Shared connection to 34.82.93.47 closed.
[3/7] No worker file mounts to sync
2023-11-26 15:05:11,818 INFO node.py:321 -- wait_for_compute_zone_operation: Waiting for operation operation-1701032711498-60b148a852c8e-496dc400-5656f8c3 to finish...
2023-11-26 15:05:17,257 INFO node.py:340 -- wait_for_compute_zone_operation: Operation operation-1701032711498-60b148a852c8e-496dc400-5656f8c3 finished.
New status: setting-up
[4/7] No initialization commands to run.
[5/7] Initializing command runner
[6/7] Running setup commands
(0/3) (stat /opt/conda/bin/ &> /dev/...
To run a command as administrator (user "root"), use "sudo <command>".
See "man sudo_root" for details.
Shared connection to 34.82.93.47 closed.
(1/3) which ray || pip install -U "r...
To run a command as administrator (user "root"), use "sudo <command>".
See "man sudo_root" for details.
Command 'pip' not found, but can be installed with:
sudo apt install python3-pip
Shared connection to 34.82.93.47 closed.
2023-11-26 15:05:18,829 INFO node.py:321 -- wait_for_compute_zone_operation: Waiting for operation operation-1701032718577-60b148af12dfd-0e1364e0-202ae734 to finish...

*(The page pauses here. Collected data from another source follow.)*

-- ==== Sys2Proof/Laws/KeepsIo.lean ====
section
/-! SUPPORT. What no command undoes (State.Keeps): translation, links and engines. -/

namespace Sys2Proof.Machine

theorem State.abandonWrites_keeps {a s : State} (h : a.Keeps s) (x1 x2 x3) :
    a.Keeps (State.abandonWrites s x1 x2 x3) := by
  unfold State.abandonWrites
  repeat' (first
      | with_reducible assumption | dsimp only | with_reducible apply State.draw_keeps
      | with_reducible apply State.chunkPlan_keeps | with_reducible apply State.memStore_keeps
      | with_reducible apply State.Keeps.foldlFst | with_reducible refine State.Keeps.snd (by assumption) ?_ | split | intro _)

theorem State.containInst_keeps {a s : State} (h : a.Keeps s) (x1 x2) :
    a.Keeps (State.containInst s x1 x2) := by
  unfold State.containInst
  repeat' (first
      | with_reducible assumption | dsimp only | with_reducible apply State.abandonWrites_keeps
      | with_reducible apply State.modInst_keeps | split)

theorem State.contain_keeps {a s : State} (h : a.Keeps s) (x1 x2 x3 x4) :
    a.Keeps (State.contain s x1 x2 x3 x4) := by
  unfold State.contain
  repeat' (first
      | with_reducible assumption | dsimp only | with_reducible apply State.cobRecord_keeps
      | with_reducible apply State.modFn_keeps | with_reducible apply State.containInst_keeps
      | with_reducible apply State.post_keeps | with_reducible apply State.Keeps.foldl | split | intro _)

theorem State.relRequest_keeps {a s : State} (h : a.Keeps s) (x1) :
    a.Keeps (State.relRequest s x1) := by
  unfold State.relRequest
  repeat' (first | with_reducible assumption | with_reducible apply State.modFn_keeps)

theorem State.instRes_keeps {a s : State} (h : a.Keeps s) (x1 x2 x3) :
    a.Keeps (State.instRes s x1 x2 x3) := by
  unfold State.instRes
  repeat' (first | with_reducible assumption | with_reducible apply State.modInst_keeps)

theorem State.opEnable_keeps {a s : State} (h : a.Keeps s) (x1 x2) :
    a.Keeps (State.opEnable s x1 x2) := by
  unfold State.opEnable
  repeat' (first
      | with_reducible assumption | dsimp only | with_reducible apply State.instRes_keeps
      | with_reducible apply State.modInst_keeps | split)

theorem State.opQuiesce_keeps {a s : State} (h : a.Keeps s) (x1 x2 x3) :
    a.Keeps (State.opQuiesce s x1 x2 x3) := by
  unfold State.opQuiesce
  repeat' (first
      | with_reducible assumption | dsimp only | with_reducible apply State.modInst_keeps
      | with_reducible apply State.instRes_keeps | split)

theorem State.opRun_keeps {a s : State} (h : a.Keeps s) (x1 x2) :
    a.Keeps (State.opRun s x1 x2) := by
  unfold State.opRun
  repeat' (first
      | with_reducible assumption | dsimp only | with_reducible apply State.modInst_keeps
      | with_reducible apply State.instRes_keeps | split)

theorem State.opReset_keeps {a s : State} (h : a.Keeps s) (x1 x2) :
    a.Keeps (State.opReset s x1 x2) := by
  unfold State.opReset
  repeat' (first
      | with_reducible assumption | dsimp only | with_reducible apply State.modInst_keeps
      | with_reducible apply State.instRes_keeps | split)

theorem State.opSave_keeps {a s : State} (h : a.Keeps s) (x1 x2) :
    a.Keeps (State.opSave s x1 x2) := by
  unfold State.opSave
  repeat' (first
      | with_reducible assumption | dsimp only | with_reducible apply State.instRes_keeps
      | with_reducible apply State.modInst_keeps | with_reducible apply State.memStore_keeps | split)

2023-11-26 15:05:24,431 INFO node.py:340 -- wait_for_compute_zone_operation: Operation operation-1701032718577-60b148af12dfd-0e1364e0-202ae734 finished.
New status: update-failed
!!!
SSH command failed.
!!!
Failed to setup head node.
The following is my cluster configuration:
# A unique identifier for the head node and workers of this cluster.
cluster_name: minimal
max_workers: 1
# Cloud-provider specific configuration.
provider:
type: gcp
region: us-west1
project_id: [project_id]
availability_zone: us-west1-a
available_node_types:
ray_head_default:
node_config:
machineType: e2-standard-4
disks:
- boot: true
autoDelete: true
initializeParams:
diskSizeGb: 20
sourceImage: projects/ubuntu-os-cloud/global/images/ubuntu-2304-lunar-amd64-v20231030
diskType: projects/ubuntu-os-cloud/zones/us-west1-a/diskTypes/pd-ssd
serviceAccounts:
- email: ray-autoscaler-sa-v1@[project_id].iam.gserviceaccount.com
resources:
CPU: 2
ray_worker_default:
min_workers: 0
max_workers: 1
node_config:
machineType: e2-standard-4
disks:
- boot: true
autoDelete: true
initializeParams:
diskSizeGb: 20
sourceImage: projects/ubuntu-os-cloud/global/images/ubuntu-2304-lunar-amd64-v20231030
diskType: projects/ubuntu-os-cloud/zones/us-west1-a/diskTypes/pd-ssd
serviceAccounts:
- email: ray-autoscaler-sa-v1@[project_id].iam.gserviceaccount.com
resources:
CPU: 2
head_node_type: ray_head_default
Can you please tell me what am I doing wrong?